Segundo o conceito amplo da Organização Mundial da Saúde (OMS), ter saúde vai além da mera ausência de doenças – só se pode falar em saúde quando há um completo bem-estar físico, mental e social. Sendo parte integrante essencial da saúde, portanto, a saúde mental também não se limita a ausência de transtornos mentais ou deficiências. Ter saúde e bem-estar mental é condição fundamental para que o indivíduo, através de suas habilidades emocionais e cognitivas, realize suas próprias habilidades, lide com as tensões e desafios normais da vida, trabalhe de forma produtiva e seja capaz de contribuir com a sua comunidade. Devido às particularidades culturais e à subjetividade, uma definição rigorosa sobre saúde mental é praticamente inviável.
É cada vez maior a pressão na vida profissional
Para prosperar em um mundo que muda rapidamente, precisamos aproveitar ao máximo nossos recursos – mentais e materiais. Em uma sociedade globalizada e competitiva é cada vez maior a pressão na vida profissional. Soma-se à esta pressão as crescentes demandas advindas da evolução da estrutura familiar e do aumento das responsabilidades tanto em relação às crianças quanto aos idosos.
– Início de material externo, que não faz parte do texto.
-- ==== Sys2Proof/Machine/Supervisor.lean ====
section
/-!
DEFINITION. Sys2Proof/Machine/Supervisor.lean: the safety supervisor: causes (R456, R510), the state machine of an STO group (R442, R454,
R455, R464 to R475), the stop functions (R483 to R486), the STO lines and EDM (R487 to R494), cross-checks (R440 to R443, R482), the
evaluations of both channels, the reset push-button and the lockout clear (R457, R495, R496).
-/
namespace Sys2Proof.Machine

/-! ## Causes (R456, R510) -/

def caDemand : Nat := 0x01
def caDiscrepancy : Nat := 0x02
def caCoreDown : Nat := 0x03
def caNoParams : Nat := 0x04
def caParMismatch : Nat := 0x05
def caParChange : Nat := 0x06
def caSelftest : Nat := 0x07
def caClockXo : Nat := 0x08
def caClockCore : Nat := 0x09
def caClockH : Nat := 0x0A
def caXchkTimeout : Nat := 0x0B
def caPOverrun : Nat := 0x0C
def caXchkDisagree : Nat := 0x0D
def caTestPulse : Nat := 0x0E
def caKill : Nat := 0x0F
def caDebug : Nat := 0x10
def caSs1Violation : Nat := 0x11
def caSs1Tmax : Nat := 0x12
def caSs1Done : Nat := 0x13
def caSs1tDone : Nat := 0x14
def caEncFault : Nat := 0x15
def caEncDisagree : Nat := 0x16
def caReadback : Nat := 0x17
def caEdm : Nat := 0x18
def caTelDemand : Nat := 0x19
def caTelDiff : Nat := 0x1A
def caTelTimeout : Nat := 0x1B
def caTelPath : Nat := 0x1C
def caDegExpired : Nat := 0x1D

/-- The mask of a list of cause codes. -/
def maskOf (l : List Nat) : Nat := l.foldl setBit 0

/-- The causes marked R31; those whose effect is LOCKOUT; those that are demands; the records of why energy was removed, which last until
the group leaves SAFE_OFF (R456, R510). -/
def maskR31 : Nat := maskOf [caClockXo, caClockCore, caClockH, caXchkTimeout, caPOverrun]
def maskLock : Nat := maskR31 ||| maskOf [caNoParams, caParMismatch, caParChange, caSelftest, caXchkDisagree, caTestPulse, caKill,
  caDebug, caEncFault, caEncDisagree, caReadback, caEdm]
def maskDemand : Nat := maskOf [caDemand, caDiscrepancy, caTelDemand]
def maskRecord : Nat := maskOf [caSs1Violation, caSs1Tmax, caSs1Done, caSs1tDone, caDegExpired]
def maskTelStop : Nat := maskOf [caTelDiff, caTelTimeout]

/-- The causes of a mask that another mask does not hold. -/
def without (k l : Nat) : Nat := k ^^^ (k &&& l)

/-- READY, ENABLED, STOPPING and DEGRADED (R31). -/
def SafeState.active (x : SafeState) : Bool := x == .ready || x.energy

/-- One bit of a cause mask. -/
def caIf (b : Bool) (c : Nat) : Nat := if b then 2 ^ c else 0

/-- The axis of group `n`, if it has one. -/
def axisOf (m : ParImage) (n : Nat) : Option Nat := if pAxis m n = 0 then none else some (pAxis m n - 1)

/-- Every cause present for group `n` as channel `c` finds it. -/
def causesOf (s : State) (c : Chan) (n : Nat) : Nat :=
  let m := s.image
  let x := s.chan c
  let g := vat x.grps n
  let ins := inputsOn m n
  let rxs := receiversOn m n
  let lost := fun r => b2n (bitOf (telSeen s c r) 1) + b2n (bitOf (telSeen s c r) 2)
  let ax := fun (p : Nat → Bool) => match axisOf m n with | some k => p k | none => false
  g.latched |||
  caIf (ins.any fun i => (vat x.ins i).st == .opened) caDemand |||
  caIf (ins.any fun i => (vat x.ins i).st == .fault) caDiscrepancy |||
  caIf (!s.coreOn) caCoreDown |||
  caIf (!s.safe.hasPar && s.served) caNoParams |||
  caIf (s.safe.p.sig != s.safe.h.sig) caParMismatch |||
  caIf s.safe.clockXo caClockXo ||| caIf s.safe.clockCore caClockCore ||| caIf s.safe.clockH caClockH |||
  caIf x.xchkBad caXchkTimeout |||
  caIf (ins.any fun i => tpFault s c i) caTestPulse |||
  caIf (pArch m n == 2 && s.safe.kill) caKill |||
  caIf (s.sec.dbg == 2) caDebug |||
  caIf (ax fun k => encFaulty x k) caEncFault |||
  caIf (ax fun k => encDisagree m x k) caEncDisagree |||
  caIf (rxs.any fun r => !bitOf (telSeen s c r) 0) caTelDemand |||
  caIf (rxs.any fun r => bitOf (telSeen s c r) 3) caTelDiff |||
  caIf (rxs.any fun r => lost r == 2) caTelTimeout |||
  caIf (rxs.any fun r => lost r == 1) caTelPath

/-- The causes of group `n` that either channel finds (SAFE_GRP[n].CAUSE); channel P's count while it runs. -/
def groupCauses (s : State) (n : Nat) : Nat :=
  if !s.grpUsed n then 0 else causesOf s .h n ||| (if s.pRuns then causesOf s .p n else 0)

/-- The lowest code of a mask (R741); 0 for none. -/
def lowestCode (k : Nat) : Nat := ((List.range 32).find? fun c => bitOf k c).getD 0

/-! ## The STO lines and EDM (R47, R435, R487, R492 to R494) -/

/-- The STO lines of group `n` are generated: both channels have energy (DUAL), or channel H with the kill latch clear (SINGLE_HDC); in
reset and while channel P does not run a DUAL group's lines are static. -/
def stoToggles (s : State) (n : Nat) : Bool :=
  if s.inReset || s.pwr.booting then false
  else match pArch s.image n with
    | 1 => (s.stP n).energy && (s.stH n).energy && s.pRuns
    | 2 => (s.stH n).energy && !s.safe.kill
    | _ => false

/-- The EDM of group `n` judged by channel `c`: a window begins where the lines started or became static since the last evaluation, ends
where the expected level is read, and breaches at its end; outside the windows the level is the expected one. -/
def edmJudge (s : State) (c : Chan) (n : Nat) : State :=
  let m := s.image
  let on := stoToggles s n
  let now := (s.chan c).clk
  let g := vat (s.chan c).grps n
  let g := if g.edm then { g with latched := without g.latched (2 ^ caEdm) } else g
  let g := { g with wasToggling := on, edmWin := if g.wasToggling = on then g.edmWin else some { kindOn := on, start := now } }
  if !pEdmEn m n then s.onGrp c n fun _ => { g with edmWin := none } else
  let good := g.edm != on
  let ran : Bool := match g.edmWin with
    | some w => decide (w.start + (if w.kindOn then pTEdmOn m n else pTEdmOff m n) * cMs < now)
    | none => true
  if good then s.onGrp c n fun _ => { g with edmWin := none }
  else if ran then
    let first := !bitOf ((vat s.safe.p.grps n).latched ||| (vat s.safe.h.grps n).latched) caEdm
    raiseIf first (s.onGrp c n fun _ => { g with edmWin := none, latched := setBit g.latched caEdm }) (ev 6 21) n 0
  else s.onGrp c n fun _ => g

/-- The EDM condition of row 3 (R493). -/
def edmReady (m : ParImage) (n : Nat) (g : ChanGroup) : Bool := !pEdmEn m n || (g.edm && g.edmWin.isNone)

/-! ## Moving a group (R436, R455, R456) -/

/-- Agreement requests (R442). -/
def rqReady : Nat := 0
def rqEnabled : Nat := 1
def rqBack : Nat := 2

/-- What a channel forgets or begins as its group enters a state. -/
def enterState (x : SafeChan) (st : SafeState) (g : ChanGroup) : ChanGroup :=
  let out := st == .safeOff || st == .lockout
  { g with
    st := st
    acked := false
    belowSince := none
    latched := if g.st == .safeOff && st != .lockout then without g.latched maskRecord else g.latched
    degTime := if out then 0 else g.degTime
    enSince := if g.st == .degraded && st == .enabled then some x.clk else none
    opened := if st == .startupPending && g.st != .init then 0 else g.opened
    closed := if st == .startupPending && g.st != .init then 0 else g.closed }

/-- The events and SAFE_CAUSE of a change of the combined state of group `n` (R455, R456, R511, R741). -/
def noteCombined (s : State) (n : Nat) (was : SafeState) (why : Nat) : State :=
  let new := s.grpState n
  if new = was || !s.grpUsed n then s else
  let s := raiseAt s (ev 6 0) n new.code
  let s := if new == .safeOff || new == .stopping || new == .lockout then
      s.onSafe fun f => { f with causeGrp := n, causeState := new.code, causeCode := lowestCode why } else s
  let s := raiseIf (new == .lockout) s (ev 6 2) n (lowestCode why)
  let s := raiseIf (new == .stopping) s (ev 6 16) n (lowestCode why)
  let done := was == .stopping && new == .safeOff
  let s := raiseIf (done && (bitOf why caSs1Done || bitOf why caSs1tDone)) s (ev 6 17) n (lowestCode why)
  raiseIf (done && (bitOf why caSs1Violation || bitOf why caSs1Tmax)) s (ev 6 18) n (lowestCode why)

/-- A group is in READY, ENABLED, STOPPING or DEGRADED. -/
def anyActive (s : State) : Bool := (List.range 4).any fun n => (s.grpState n).active

/-- Where no group was near energy and one is now, this cycle is noted (R650). -/
def noteNear (was : Bool) (s : State) : State :=
  if !was && anyActive s then s.onSafe fun f => { f with nearFrom := some s.time.bench } else s

/-- Channel `c` takes group `n` into a state, for the causes `why`. -/
def moveGroup (s : State) (c : Chan) (n : Nat) (st : SafeState) (why : Nat) : State :=
  let was := s.grpState n
  let demand := why &&& maskDemand != 0 && (was == .ready || was == .enabled || was == .degraded) && st.rank < was.rank
  let x := s.chan c
  let near := anyActive s
  let s := noteNear near (s.onGrp c n fun g => { enterState x st g with request := 0 })
  let s := if st = .startupPending then observe s c n true else s
  noteCombined (raiseIf demand s (ev 6 1) n (lowestCode why)) n was why

/-- Channel `c` begins a stop of group `n` (R483, R486). -/
def beginStop (s : State) (c : Chan) (n : Nat) (fn : StopFn) (why : Nat) : State :=
  let x := s.chan c
  let v := match axisOf s.image n with | some k => axisSpeed x k | none => 0
  moveGroup (s.onGrp c n fun g => { g with fn := fn, tStart := x.clk, v0 := v }) c n .stopping why

/-- The stop function of FUNCTION, and of TEL_STOP. -/
def fnOf (m : ParImage) (n : Nat) : StopFn := match pFunction m n with | 1 => .ss1r | 2 => .ss1t | _ => .sto
def telFn (m : ParImage) (n : Nat) : StopFn := if pTelStopT m n then .ss1t else .ss1r

/-- The verdict on a running stop of group `n` in channel `c`: the cause that ends it (R483, R486, R514). -/
def stopVerdict (s : State) (c : Chan) (n : Nat) : Option Nat :=
  let m := s.image
  let x := s.chan c
  let g := vat x.grps n
  let el := x.clk - g.tStart
  match g.fn with
  | .ss1r =>
    let v : Int := match axisOf m n with | some k => axisSpeed x k | none => 0
    if (g.v0 + pVTol m n) * cS - pAMin m n * el < v * cS ∧ (pVSs m n : Int) < v then some caSs1Violation
    else if pTMax m n * cMs ≤ el then some caSs1Tmax
    else match g.belowSince with
      | some t => if v < pVSs m n ∧ t + pTSs m n * cMs ≤ x.clk then some caSs1Done else none
      | none => none
  | _ => if pTSs1t m n * cMs ≤ el then some caSs1tDone else none

/-- An evaluation of a running stop: the time below V_SS is followed, then the stop is judged. -/
def judgeStop (s : State) (c : Chan) (n : Nat) : State :=
  let m := s.image
  let x := s.chan c
  let v := match axisOf m n with | some k => axisSpeed x k | none => 0
  let s := s.onGrp c n fun g => { g with belowSince := if v < pVSs m n then some (g.belowSince.getD x.clk) else none }
  match stopVerdict s c n with
  | some code => moveGroup (s.onGrp c n fun g => { g with latched := setBit g.latched code }) c n .safeOff (2 ^ code)
  | none => s

/-! ## Agreement and following (R442, R466) -/

/-- The other channel runs and has published a word. -/
def otherSpeaks (s : State) (c : Chan) : Bool := s.chanRuns (otherChan c) && (s.chan c).exchanged

/-- The other channel requests the same transition, or has already taken it. -/
def agrees (s : State) (c : Chan) (n rq : Nat) (target : SafeState) : Bool :=
  let w := (s.chan (otherChan c)).word
  otherSpeaks s c && (bitOf (vat w.requests n) rq || vat w.states n == target)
Com o aumento de expectativa de vida na maioria das nações industrializadas, um número cada vez maior de pessoas estará em risco para doenças degenerativas em idades mais avançadas. Neste sentido, a promoção, proteção e restauração da saúde mental pode ser considerada uma preocupação vital dos indivíduos, comunidades e sociedades em todo o mundo.
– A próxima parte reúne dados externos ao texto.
-- ==== Sys2Proof/Machine/NvmRec.lean ====
section
/-!
DEFINITION. Sys2Proof/Machine/NvmRec.lean: the NVM (R138, R783): its octets, the A/B record copies (R130, R139, R784), and the data of
the profile, model and safety records (R785).
-/
namespace Sys2Proof.Machine

/-! ## Octets and sectors -/

/-- An octet of the NVM; an erased octet reads 0xFF (log 14). -/
def nvmOctet (s : State) (a : Nat) : Byte := sget 0xFF s.nvm.mem a

/-- NVM.RAW word `w`: octet 2w in bits 7:0, octet 2w + 1 in bits 15:8 (R783). -/
def nvmWord (s : State) (w : Nat) : Word :=
  (nvmOctet s (2 * w + 1)).setWidth 16 <<< 8 ||| (nvmOctet s (2 * w)).setWidth 16

/-- Erases a sector of 4 KiB (R138). -/
def nvmErase (s : State) (sector : Nat) : State :=
  s.onNvm fun v => { v with mem := v.mem.filter fun c => !(decide (4096 * sector ≤ c.1) && decide (c.1 < 4096 * sector + 4096)) }

/-- Programs octets from an address on. -/
def nvmProgram (s : State) (a : Nat) (bs : List Byte) : State :=
  s.onNvm fun v => { v with mem := (bs.mapIdx fun i b => (a + i, b)).foldl (fun m p => sput 0xFF p.2 p.1 m) v.mem }

/-- Work on the NVM can start: VDD33 at or above its rising warning threshold, no SUPPLY_LOW, no SHUTDOWN (R138, R142); `vddOk`: VDD33
is there now. -/
def nvmMay (s : State) (vddOk : Bool) : Bool := !s.pwr.supplyLow && !s.pwr.warn33 && vddOk && s.pwr.shut != .ended

/-! ## Record copies (R130, R139, R784). Records 0 to 3 are the profiles, 4 the model, 5 the safety parameters. -/

def recMagic (r : Nat) : Nat := if r < 4 then 0x5046 else if r = 4 then 0x4C4D else 0x5350

/-- Data lengths that check: a profile up to 1,792 words, the fixed layouts of R785 otherwise. -/
def recLenOk (r n : Nat) : Bool := if r < 4 then rng 1 1792 n else if r = 4 then n == 128 else n == 256

/-- Sector of a copy: A in sector 2r, B in 2r + 1 (R783). -/
def recSector (r : Nat) (b : Bool) : Nat := 2 * r + b2n b

/-- Header word `i` of a copy. -/
def recHeader (s : State) (r : Nat) (b : Bool) (i : Nat) : Nat := (nvmWord s (2048 * recSector r b + i)).toNat

/-- Sequence number in a copy's header. -/
def recSeq (s : State) (r : Nat) (b : Bool) : Nat := recHeader s r b 2 + 65536 * recHeader s r b 3

/-- The data words of a copy, from its second page on. -/
def recData (s : State) (r : Nat) (b : Bool) : List Word :=
  (List.range (recHeader s r b 1)).map fun i => nvmWord s (2048 * recSector r b + 256 + i)

/-- A copy is valid when its magic word, length and CRC-32C check and its header carries the commit mark (R130). -/
def recValid (s : State) (r : Nat) (b : Bool) : Bool :=
  recHeader s r b 0 == recMagic r && recHeader s r b 6 == 0x600D && recLenOk r (recHeader s r b 1) &&
    crc32c (octetsOfWords (recData s r b)) == recHeader s r b 4 + 65536 * recHeader s r b 5

/-- The copy in use: of two valid copies the one with the higher sequence number (R130); of equal ones A (log 40). -/
def recBest (s : State) (r : Nat) : Option Bool :=
  match recValid s r false, recValid s r true with
  | true, true => some (decide (recSeq s r false < recSeq s r true))
  | true, false => some false
  | false, true => some true
  | false, false => none

/-- Exactly one copy is valid (EV_PWR_BOOT_COPY). -/
def recLone (s : State) (r : Nat) : Bool := recValid s r false != recValid s r true

/-- The copy that a write replaces: the one not in use (R139). -/
def recTarget (s : State) (r : Nat) : Bool := match recBest s r with | some b => !b | none => false

/-- Sequence number of the next record. -/
def recNextSeq (s : State) (r : Nat) : Nat := match recBest s r with | some b => (recSeq s r b + 1) % 2 ^ 32 | none => 1

/-- A record write begins: the older copy's sector is erased, and the NVM is busy (R139). -/
def recBegin (s : State) (r : Nat) : State :=
  let k := recSector r (recTarget s r)
  (nvmErase s k).onNvm fun v => { v with busy := some k }

/-- The header page's words: magic word, length, sequence number, CRC-32C, commit mark (R784). -/
def recHeaderOf (r seq : Nat) (data : List Word) : List Word :=
  [Word.ofN (recMagic r), Word.ofN data.length] ++ wordsLE 2 seq ++ wordsLE 2 (crc32c (octetsOfWords data)) ++ [(0x600D : Word), 0x0001]

/-- A record write ends: data pages, then the header page with CRC-32C and commit mark (R139, R784). -/
def recEnd (s : State) (r : Nat) (data : List Word) : State :=
  let a := 4096 * recSector r (recTarget s r)
  let header := recHeaderOf r (recNextSeq s r) data
  (nvmProgram (nvmProgram s (a + 512) (octetsOfWords data)) a (octetsOfWords header)).onNvm fun v => { v with busy := none }

/-- Data pages of a record, of 256 words each (R138). -/
def dataPages (data : List Word) : Nat := (data.length + 255) / 256

/-- The first `k` pages of a record are programmed: the data pages, then the header page (R139). -/
def recPages (s : State) (r : Nat) (data : List Word) (k : Nat) : State :=
  if dataPages data < k then recEnd s r data
  else nvmProgram s (4096 * recSector r (recTarget s r) + 512) (octetsOfWords (data.take (256 * k)))

/-- The NVM stops being busy, with the record under way left invalid (R139, R144). -/
def recCut (s : State) : State := s.onNvm fun v => { v with busy := none }

/-! ## Profiles (R785) -/

/-- The triple of a word: address 15:0, address 23:16, value. -/
def triple (a : Nat) (v : Word) : List Word := [Word.ofN a, Word.ofN (a / 65536), v]

/-- The data of a profile record: PWR_CTRL, AUTO_START, then every other RWS word whose active value differs from its reset value. -/
def profileData (s : State) : List Word :=
  triple 0x5 (Word.ofN s.pwr.ctrl) ++ triple 0x16C (Word.ofN (fAutoStart.val s.act 0)) ++
    (s.cfg.active.filter fun c => c.1 != 0x16C).flatMap fun c => triple c.1 c.2

/-- The triples of a record's data: address and value. -/
def triples : List Word → List (Nat × Word)
  | a :: b :: v :: ws => (a.toNat + 65536 * (b.toNat % 256), v) :: triples ws
  | _ => []

/-- The leading PWR_CTRL triple, and the triples that are left. -/
def leadPwr : List (Nat × Word) → Option Nat × List (Nat × Word)
  | (a, v) :: ts => if a = 0x5 then (some (v.toNat % 16), ts) else (none, (a, v) :: ts)
  | [] => (none, [])

/-- A word alone that R16 would refuse: a field lying in it whole is outside its values. -/
def wordBad (a : Nat) (v : Word) : Bool :=
  (fieldsAt a).any fun (f, base) => f.words == 1 && !f.ok (f.val (fun _ => v.toNat) base)

/-- Whether a triple is taken: an RWS word, and a value that R16 accepts. -/
def tripleOk (t : Nat × Word) : Bool := isRws t.1 && !wordBad t.1 t.2

/-- A configuration word as it is stored: reserved bits are ignored (R15). -/
def cfgWord (a : Nat) (v : Word) : Word := Word.ofN (v.toNat &&& cfgMask a)

/-- The active copy that a list of triples gives, from reset values. -/
def activeOf (ts : List (Nat × Word)) : List (Nat × Word) :=
  (ts.filter tripleOk).foldl (fun c t => sput (resetWordW t.1) (cfgWord t.1 t.2) t.1 c) []

/-! ## The Last model (R283, R785) -/

/-- A coefficient as a signed 32-bit number, with the free rounding of log 1. -/
def coefWord (x : Rat) : Nat := wrapI 32 (clampI 32 (ratFree 70 x))

/-- The validity flags as one word. -/
def setFlags (x : SensorSet) : Nat := b2n x.temp1 + 2 * b2n x.temp2 + 4 * b2n x.ageV

/-- The 60 words of a sensor set. -/
def setData (x : SensorSet) : List Word :=
  [Word.ofN (wrapI 16 (x.tref.getD 0))] ++ wordsLE 2 (coefWord x.b0) ++ wordsLE 2 (coefWord x.k1) ++ wordsLE 2 (coefWord x.k2) ++
    wordsLE 2 (coefWord x.a) ++ (List.range 10).flatMap (fun i => wordsLE 4 (binary64 (x.cov.getD i (Config.modelCov0 i)))) ++
    [Word.ofN x.span] ++ wordsLE 2 x.minutes ++ wordsLE 2 x.residual ++ [Word.ofN (setFlags x)] ++ List.replicate 5 0

/-- The data of a model record. -/
def modelData (s : State) : List Word :=
  wordsLE 2 (fXoFreq.val s.act spllBase) ++ wordsLE 2 s.model.xoAge ++ wordsLE 3 s.benchSec ++
    [Word.ofN (fAgeTau.val s.act modelBase)] ++ setData s.model.ts ++ setData s.model.die

/-- Words `i` to `i + k − 1` of a record's data as a number. -/
def dataAt (d : List Word) (i k : Nat) : Nat := ofWordsLE ((d.drop i).take k)

/-- A sensor set as a record saved at XO age `age` gives it, from word `i` on; a set without learned minutes has no TREF (log 41). The minutes
behind its span, its residual and its 72 h are not in the record: the span stands for itself, the residual as that of one minute, and a valid
AGE term for 72 h of cover (log 69). With `restart` the XO age starts at 0 again. -/
def setOf (d : List Word) (i : Nat) (restart : Bool) : SensorSet :=
  let n := dataAt d (i + 50) 2
  let age := if restart then 0 else dataAt d 2 2
  let span := dataAt d (i + 49) 1
  let residual := dataAt d (i + 52) 2
  let tref := signedN 16 (dataAt d i 1)
  let ageV := bitOf (dataAt d (i + 54) 1) 2
  { SensorSet.blank with
    tref := if n = 0 then none else some tref
    b0 := signedN 32 (dataAt d (i + 1) 2), k1 := signedN 32 (dataAt d (i + 3) 2), k2 := signedN 32 (dataAt d (i + 5) 2)
    a := signedN 32 (dataAt d (i + 7) 2)
    cov := if n = 0 then [] else (List.range 10).map fun j => ofBinary64 (dataAt d (i + 9 + 4 * j) 4)
    span := span, minutes := n, residual := residual
    restored := if n = 0 then none else some (span, age)
    mins := if n = 0 then [] else [{ age := age, temp := tref, err2 := (residual : Rat) * residual }]
    firstAge := if n = 0 || restart then none else some (if ageV then age - 72 * 3600 else age)
    temp1 := bitOf (dataAt d (i + 54) 1) 0, temp2 := bitOf (dataAt d (i + 54) 1) 1, ageV := ageV && !restart }

/-- A model record is taken into use: both sets, the time and age of the save; at a power-on reset the XO age, which AGE_POWER = RESTART
makes 0, clearing AGE_VALID (R130, R282). -/
def modelLoad (s : State) (d : List Word) (powerOn : Bool) : State :=
  let restart := powerOn && fAgePower.on s.act modelBase
  let age := dataAt d 2 2
  s.onModel fun m => { m with
    ts := setOf d 8 restart, die := setOf d 68 restart, saveSec := dataAt d 4 3, saveAge := age, saveFrom := if restart then 0 else age
    xoAge := if !powerOn then m.xoAge else if restart then 0 else age }

/-- The image without a model: nothing learned (R130, R285). -/
def modelBlank (s : State) : State :=
  s.onModel fun m => { m with ts := SensorSet.blank, die := SensorSet.blank, secs := [], minDue := [], learnedSince := false }

/-- MODEL_CLEAR clears the image at once; the flags that it clears are reported (R285, R281). -/
def modelClear (s : State) : State := flagEvent s.model (modelBlank s)

/-! ## The safety record -/

/-- The 256 words of an image, and the image that 256 words give. -/
def imageWords (m : ParImage) : List Word := (List.range 256).map fun o => sget 0 m o
def imageOf (d : List Word) : ParImage := (d.mapIdx fun o w => (o, w)).filter fun c => c.2 != 0

end Sys2Proof.Machine
end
O campo da saúde mental teve uma grande evolução, particularmente a partir do início dos anos 2000. Nesse período, marcos importantes como o World Mental Health Report (OMS), o mhGAP program, o Lancet Global Mental Health Series, o Mental Health Movement, e outras iniciativas trouxeram um entendimento melhor sobre os custos da doença mental e qual deve ser a resposta a estes custos, baseada em evidências científicas. A saúde mental tem sido reconhecida cada vez mais como uma prioridade de saúde global, e diante da elevada carga econômica das doenças mentais, também tem sido considerada como uma prioridade para o desenvolvimento global, levando ao consenso de que saúde mental e bem-estar devem fazer parte das diretrizes para uma cobertura de saúde universal.
Capital mental e bem-estar mental
Podemos definir dois aspectos principais do desenvolvimento mental: capital mental e bem-estar mental. O capital mental engloba tanto recursos cognitivos como emocionais. Inclui as habilidades cognitivas das pessoas, sua flexibilidade e eficiência no aprendizado; e suas ferramentas sociais e de resiliência frente ao estresse. O termo captura uma dimensão fundamental dos elementos que definem o quanto um indivíduo pode ser capaz de contribuir com a sociedade e de experimentar uma alta qualidade de vida. O bem-estar mental, por outro lado, é um estado dinâmico que influencia a habilidade do indivíduo em desenvolver o seu potencial, trabalhar produtiva e criativamente, construir relacionamentos fortes e positivos com os outros e contribuir para a sua comunidade.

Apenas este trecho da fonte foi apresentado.